One Page Discussion Doctorate of Health Science

Part 3:

The following is an excerpt from “Perfect Vision is Helping and Hurting Navy” (Cloud, 2006):

Colin Carroll, a 21-year-old midshipman from Olney, Md., put anesthetic drops in his eyes and lay down under the laser as Capt. Kerry Hunt, a Navy doctor, and two assistants prepared to begin. "We're locking the laser on now," Captain Hunt told him.

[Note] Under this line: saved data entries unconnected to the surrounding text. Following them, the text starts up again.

/-- The laws (a) to (f) of 40_window_ops.md R63: what NOP, CLEAR, WRITE and COMPACT do to the view, and what they keep. -/
def Obligations.WindowCommandLaws : Prop :=
  ∀ (s : State) (v : List Byte), s.Inv → s.block.view? = some v →
    (∃ t, exec .compact s = .next t ∧ t.block.view? = some v ∧ t.block.start = 0#9) ∧
    (∀ x : Byte, v.length < 256 → ∃ t, exec (.write x) s = .next t ∧ t.block.view? = some (v ++ [x])) ∧
    (∀ x : Byte, v.length = 256 → ∃ t, exec (.write x) s = .next t ∧ t.block.result = .overflow ∧
      t.block.view? = some v ∧ t.block.start = s.block.start ∧ t.block.length = s.block.length) ∧
    (∃ t, exec .clear s = .next t ∧ t.block.view? = some []) ∧
    ∀ i t, (i ∈ [.nop, .clear, .compact] ∨ ∃ x, i = .write x) → exec i s = .next t →
      t.block.samples = s.block.samples ∧ t.block.svalid = s.block.svalid ∧ t.frames = s.frames ∧
      t.block.start.toNat + t.block.length.toNat ≤ 256 ∧ t.block.syncHolds = true

/-- The consequence of R63 together with R18: where in the window the view lies, and what the bytes outside it are,
cannot be observed. Two machines whose blocks agree on the view, the flags, the samples and the counters give the same
responses and the same FrameOut events for every sequence of host events with no RDREG START (0x0107) and no RDREG FREE
(0x0307), and end in agreement again. -/
def Obligations.PositionOfTheViewIsUnobservable : Prop :=
  ∀ (s s' : State) (es : List HostEvent),
    s.Inv → s'.Inv → SameView s.block s'.block → s.responses = s'.responses → s.frames = s'.frames →
    (∀ e ∈ es, e ≠ .command 0x0107#16 ∧ e ≠ .command 0x0307#16) →
      ∃ t t', Host.Core.run Sys2Proof.core es.length (s.setPending es) = .next t ∧
        Host.Core.run Sys2Proof.core es.length (s'.setPending es) = .next t' ∧
        t.responses = t'.responses ∧ t.frames = t'.frames ∧ SameView t.block t'.block

/-- R25: FREE and ROOM lie in 0 to 256, FREE is the size of the region after the view, and ROOM is the number of further
WRITEs accepted before one ends with OVERFLOW: that many bytes or fewer are all appended, each with response OK, and
after exactly ROOM of them the next WRITE overflows. -/
def Obligations.RoomIsTheNumberOfAcceptedWrites : Prop :=
  ∀ (s : State) (v bs : List Byte), s.Inv → s.block.view? = some v → bs.length ≤ s.block.room →
    s.block.free + (s.block.start.toNat + s.block.length.toNat) = 256 ∧ s.block.room + s.block.length.toNat = 256 ∧
    ∃ t, execAll (bs.map .write) s = .next t ∧ t.block.view? = some (v ++ bs) ∧
      t.responses = s.responses ++ List.replicate bs.length 0#32 ∧
      (bs.length = s.block.room → ∀ x : Byte, ∃ u, exec (.write x) t = .next u ∧ u.block.result = .overflow ∧
        u.block.view? = some (v ++ bs))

Midshipman Carroll had originally hoped to enter flight school but discovered not only that his eyes were not good enough, but also that he was prone to kidney stones, ruling him out of aviation entirely. He said he was "resigned" to entering the Marine Corps or becoming an officer on a surface ship, neither an assignment requiring perfect vision.


But he decided to get the surgery anyway.


By 10:49, both eyes were done, though extremely bloodshot, and Mr. Carroll walked out wearing sunglasses, declaring he could already see better.


The procedure used by the Navy, photorefractive keratectomy, or PRK, is different from the one used on most civilians. That approach, known as laser-in situ keratomileusis, or Lasik, requires cutting a flap in the surface of the cornea and then using a laser to reshape the cornea. But military doctors worry that the flap could come loose during combat, especially in a supersonic fighter.


So rather than slicing into the cornea covering, Navy doctors grind it away. The approach requires a longer recovery as the covering re-forms but leaves the eye more stable.


The Air Force also limits its pilots to PRK, but nonpilots can get either procedure. Army personnel, including helicopter pilots and other aviators, are allowed to get either procedure.

Use principles such as beneficence/nonmaleficence, and concepts such as the benefit/risk ratio, and the features relevant to Medical Indications (diagnosis, prognosis, treatment options, goals of treatment, indicated and non indicated interventions) to support an ethical answer to the question: Is it ethical to perform corrective LASIK on military personnel?

References

Cloud, D.S. (June 30, 2006). Perfect visions is helping and hurting Navy. The NY Times.